- **What this task involves**:
Scan the records below. Copy every line in which the word "endTask" appears.

** Material to process follows **

/-- PORT_RUN_WRITE (R96): a write of `RIM_PORT_RUN`. -/
def execPortRunWrite (dt : Nat) (acc : Access) (w : Word) (s : State) : Host.Outcome State Fault Refusal :=
  command dt (fun s => writeRow acc 0x200E0004 w (portRunWrite (s.word 0x200E0004)) s) s

/-! ### The receive LO (R97) -/

/-- LO_UNLOCK (R97): the LO has been unlocked for more than 1 µs. -/
def execLoUnlock (dt : Nat) (s : State) : Host.Outcome State Fault Refusal :=
  command dt (fun s =>
    if s.rim.loLost.isSome then s
    else
      let s := abortLanes (fun _ => true) stLoUnlock LNP_CNT_LOUNLK s
      let s := modRim (fun r => { r with loLost := some s.cycles }) (disturb channels s)
      emit 0x384 0 (raise RIM_INT_STAT_LOUNLOCK (s.set RIM_STAT_LO_LOCK 0))) s

/-- LO_RELOCK (R97): detection resumes. -/
def execLoRelock (dt : Nat) (s : State) : Host.Outcome State Fault Refusal :=
  command dt (fun s => (modRim (fun r => { r with loLost := none }) s).set RIM_STAT_LO_LOCK 1) s

/-! ### RF capture (R98 to R101) -/

/-- The captured ports, in ascending order. -/
def State.capPorts (s : State) : List Nat := (List.range 16).filter (fun p => bitAt (s.get RIM_CAP_CTRL_PORTS) p)

/-- The effect of START (R100, R101): refused with ERR for 0 or more than 4 ports or size 0, ignored while ACTIVE. -/
def captureStart (s : State) : State :=
  if s.is RIM_CAP_STAT_ACTIVE then s
  else
    let s := (s.setWord 0x200E00C4 0).set RIM_CAP_WRPTR_OFFSET 0
    let n := s.capPorts.length
    if n = 0 ∨ 4 < n ∨ s.get RIM_CAP_SIZE_SIZE = 0 then raise RIM_CAP_STAT_ERR s
    else
      let gains := s.capPorts.map (fun p => (p, s.get (gainFld p)))
      let cap0 : Capture := { counts := [], gapPorts := [], left := [], stopping := false, lastGain := gains, blanked := [], trigHop := 0 }
      let s := modRim (fun r => { r with cap := cap0 }) s
      raise RIM_CAP_STAT_ACTIVE s

/-- End a capture with DONE or STOPPED. CAP_DONE carries the hop count of the trigger, or of the stop, that brought the end about;
the run of CAP_STOP has then taken effect (R389, R390). -/
def captureEnd (done : Bool) (s : State) : State :=
  let hop := if done then s.rim.cap.trigHop else s.taskHop 0x381
  let s := s.set RIM_CAP_STAT_ACTIVE 0
  let s := modRim (fun r => { r with cap := { r.cap with stopping := false } }) s
  let s := raise (if done then RIM_CAP_STAT_DONE else RIM_CAP_STAT_STOPPED) s
  emit 0x382 hop (raise RIM_INT_STAT_CAPDONE (endTask 0x381 s))

/-- The effect of STOP: the capture ends at the next block boundary, and its task input is busy until then (R389). -/
def captureStop (s : State) : State :=
  if s.is RIM_CAP_STAT_ACTIVE then
    startTask 0x381 (modRim (fun r => { r with cap := { r.cap with stopping := true } }) s)
  else if (s.task 0x381).busy then endTask 0x381 s
  else s
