/-- A SHFCLOSE record: the frames before it, then the closure of the batch with its BSEQ. A batch that the records of a window
emission have already closed for its size, as they did in the primary, is not closed again. -/
def shadowClose (c cause bseq m : Nat) (s : State) : State :=
  let s := drainSheaf s.shf.input.length m s
  if 0 < diff32 (s.batchClass c).bseq bseq then s
  else closeBatch c cause (writeWaiting c (setClass c { s.batchClass c with bseq := bseq } s))

/-- A SHFWIN record. -/
def shadowWindows (t m : Nat) (s : State) : State := emitWindows t (drainSheaf s.shf.input.length m s)

/-- Close every open batch for a takeover or handover, in ascending class order (R375, R376). -/
def closeForTakeover (s : State) : State :=
  forEach (List.range 16) (fun c t => closeBatch c closeTakeover t) (drainAll s.shf.input.length s)

end Sys2Proof.Machine
end

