/-- FREQUENCY_UPDATE (R521, R523): the frequency in mHz. -/
def execFrequencyUpdate (dt : Nat) (mhz : Nat) (s : State) : Host.Outcome State Fault Refusal :=
  command dt (fun s =>
    if s.is PWR_MS_CFG_EN then
      let s := s.set PWR_MS_FREQ_MHZ (min mhz (allOnes 20))
      let f := s.nominalMhz
      let dev := max (mhz - f) (f - mhz)
      if s.get PWR_MS_TIME_FTOL * f < dev * 1000 then
        (if s.is PWR_MS_STAT_FREQDEV then s else raise PWR_MH_INT_STAT_FREQDEV (raise PWR_MS_STAT_FREQDEV s))
      else s.set PWR_MS_STAT_FREQDEV 0
    else s) s

/-- Two nominal cycles. -/
def State.twoCycles (s : State) : Nat := 2 * secCycles * 1000 / s.nominalMhz

/-- SIGNAL_LOSS (R521): the input is open or shorted (`shut`), or no crossing has arrived for two nominal cycles. -/
def execSignalLoss (dt : Nat) (shut : Bool) (s : State) : Host.Outcome State Fault Refusal :=
  command dt (fun s =>
    if s.is PWR_MS_CFG_EN && !s.is PWR_MS_STAT_LOST && (shut || s.passed s.mains.zcAt s.twoCycles) then
      let s := raise PWR_MH_INT_STAT_LOST (count PWR_MS_CNT_LOSTS 1 (raise PWR_MS_STAT_LOST s))
      if s.get PWR_MS_STAT_STATE = msGood ∨ s.get PWR_MS_STAT_STATE = msRestoring then interruption s else s
    else s) s

/-! ### The hold-up store (R525 to R529) -/

/-- The codes of `PWR_HU_STAT.STATE`. -/
def huOff : Nat := 0
def huWait : Nat := 1
def huCharge : Nat := 2
def huReady : Nat := 3
def huSupply : Nat := 4
def huBleed : Nat := 5
def huFault : Nat := 6

/-- The state of the store controller. -/
def State.huState (s : State) : Nat := s.get PWR_HU_STAT_STATE

/-- C × V², in units of 0.5 nJ: C in mF, V in mV (R526). -/
def State.storeEnergy (s : State) : Nat := s.get PWR_HU_STORE_CAP * s.get PWR_HU_VI_MV ^ 2

/-- The available energy in the same units; 0 in BLEED and FAULT (R526). -/
def State.storeAvailable (s : State) : Nat :=
  let vmin := s.get PWR_HU_CFG_VMIN * 100
  if s.huState = huBleed ∨ s.huState = huFault then 0
  else s.get PWR_HU_STORE_CAP * (s.get PWR_HU_VI_MV ^ 2 - vmin ^ 2)

/-- A joule in units of 0.5 nJ. -/
def joule : Nat := 2000000000

/-- 10 mJ in units of 0.5 nJ. -/
def centiJoule : Nat := 20000000

/-- The charge current permitted now (R528): it rises from 0 to ICHG over RAMP ms, in mA. -/
def State.permitted (s : State) : Nat :=
  let full := s.get PWR_HU_CHG_ICHG * 10
  let ramp := s.get PWR_HU_CHG_RAMP * msCycles
  let t := s.cycles - s.hold.chargeFrom
  if t < ramp then full * t / ramp else full

/-- The store voltage in mV of a voltage in µV at HU_VSENSE: VDIV is the divider's ratio in 1/256 (R526, R585).
DEDUCED, unsafe: log 211. -/
def State.storeMv (s : State) (uv : Nat) : Nat := uv * s.get PWR_HU_STORE_VDIV / 256000

/-- The shunt current in mA of a voltage in µV across HU_ISNS: RSHUNT is in mΩ (R528). -/
def State.shuntMa (s : State) (uv : Int) : Int := uv / (s.get PWR_HU_CHG_RSHUNT : Int)

/-- For how long HU_CHG has been on in this CHARGE. -/
def State.chargedFor (s : State) : Nat := s.hold.chgOn + (if s.is PWR_HU_STAT_CHG then s.cycles - s.hold.chgAt else 0)

/-- A reading at HU_VSENSE in µV lies in the input range, 0 to 1.45 V; one below 20 mV after HU_CHG has been on for 5 s is a shorted
sense (R585). -/
def State.senseOk (s : State) (uv : Nat) : Bool :=
  decide (uv ≤ 1450000) && !(decide (uv < 20000) && decide (5 * secCycles ≤ s.chargedFor))

/-- HU_CHG is on in CHARGE by the shunt current (R528): it opens where the current reaches the one permitted, and closes again only
once the current lies a band below it. The band is a free value. DESIGN CHOICE, safe: log 202. -/
def State.chargeCloses (s : State) : Bool :=
  let ma := s.getInt PWR_HU_VI_MA
  decide (ma < s.permitted) && (s.is PWR_HU_STAT_CHG || decide (ma + Config.chargeBand s.permitted < s.permitted))

/-- The outputs follow the state (R525, R527, R528). -/
def huOutputs (s : State) : State :=
  let st := s.huState
  let idc := s.is PWR_HU_STAT_IDC
  let chg := st == huCharge && !s.is PWR_HU_CTRL_CHGOFF && s.chargeCloses
  let dis := !idc && (st == huCharge || st == huReady || st == huSupply)
  let bleed := st == huBleed || st == huFault
  let s := modHold (fun h => { h with chgOn := s.chargedFor, chgAt := s.cycles }) s
  ((s.set PWR_HU_STAT_CHG (flag chg)).set PWR_HU_STAT_DIS (flag dis)).set PWR_HU_STAT_BLEED (flag bleed)

/-- The store controller enters a state; while HU_SVC_N is low, WAIT gives way to BLEED at once (R527). Leaving BLEED clears the bit
that asked for it; leaving FAULT clears the cause. -/
def huEnter (goal : Nat) (s : State) : State :=
  let was := s.huState
  let st := if goal = huWait ∧ s.is PWR_HU_STAT_SVC = true then huBleed else goal
  let s := onlyIf (was == huBleed && st != huBleed) (fun s => s.set PWR_HU_CTRL_BLEED 0) s
  let s := onlyIf (was == huFault && st != huFault) (fun s => s.set PWR_HU_STAT_FCAUSE 0) s
  let bleeding := was == huBleed || was == huFault
  let s := s.set PWR_HU_STAT_STATE st
  let s := onlyIf (st == huCharge) (modHold (fun h => { h with chargeFrom := s.cycles, chgOn := 0, chgAt := s.cycles })) s
  let s := onlyIf ((st == huBleed || st == huFault) && !bleeding)
    (modHold (fun h => { h with bleedFrom := s.cycles, bled := false, bleedFailed := false })) s
  let s := onlyIf (st == huReady && was != huReady) (raise PWR_MH_INT_STAT_READY) s
  huOutputs s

** End of Material to process **

- **Worked solution**:
  emit 0x382 hop (raise RIM_INT_STAT_CAPDONE (endTask 0x381 s))
  else if (s.task 0x381).busy then endTask 0x381 s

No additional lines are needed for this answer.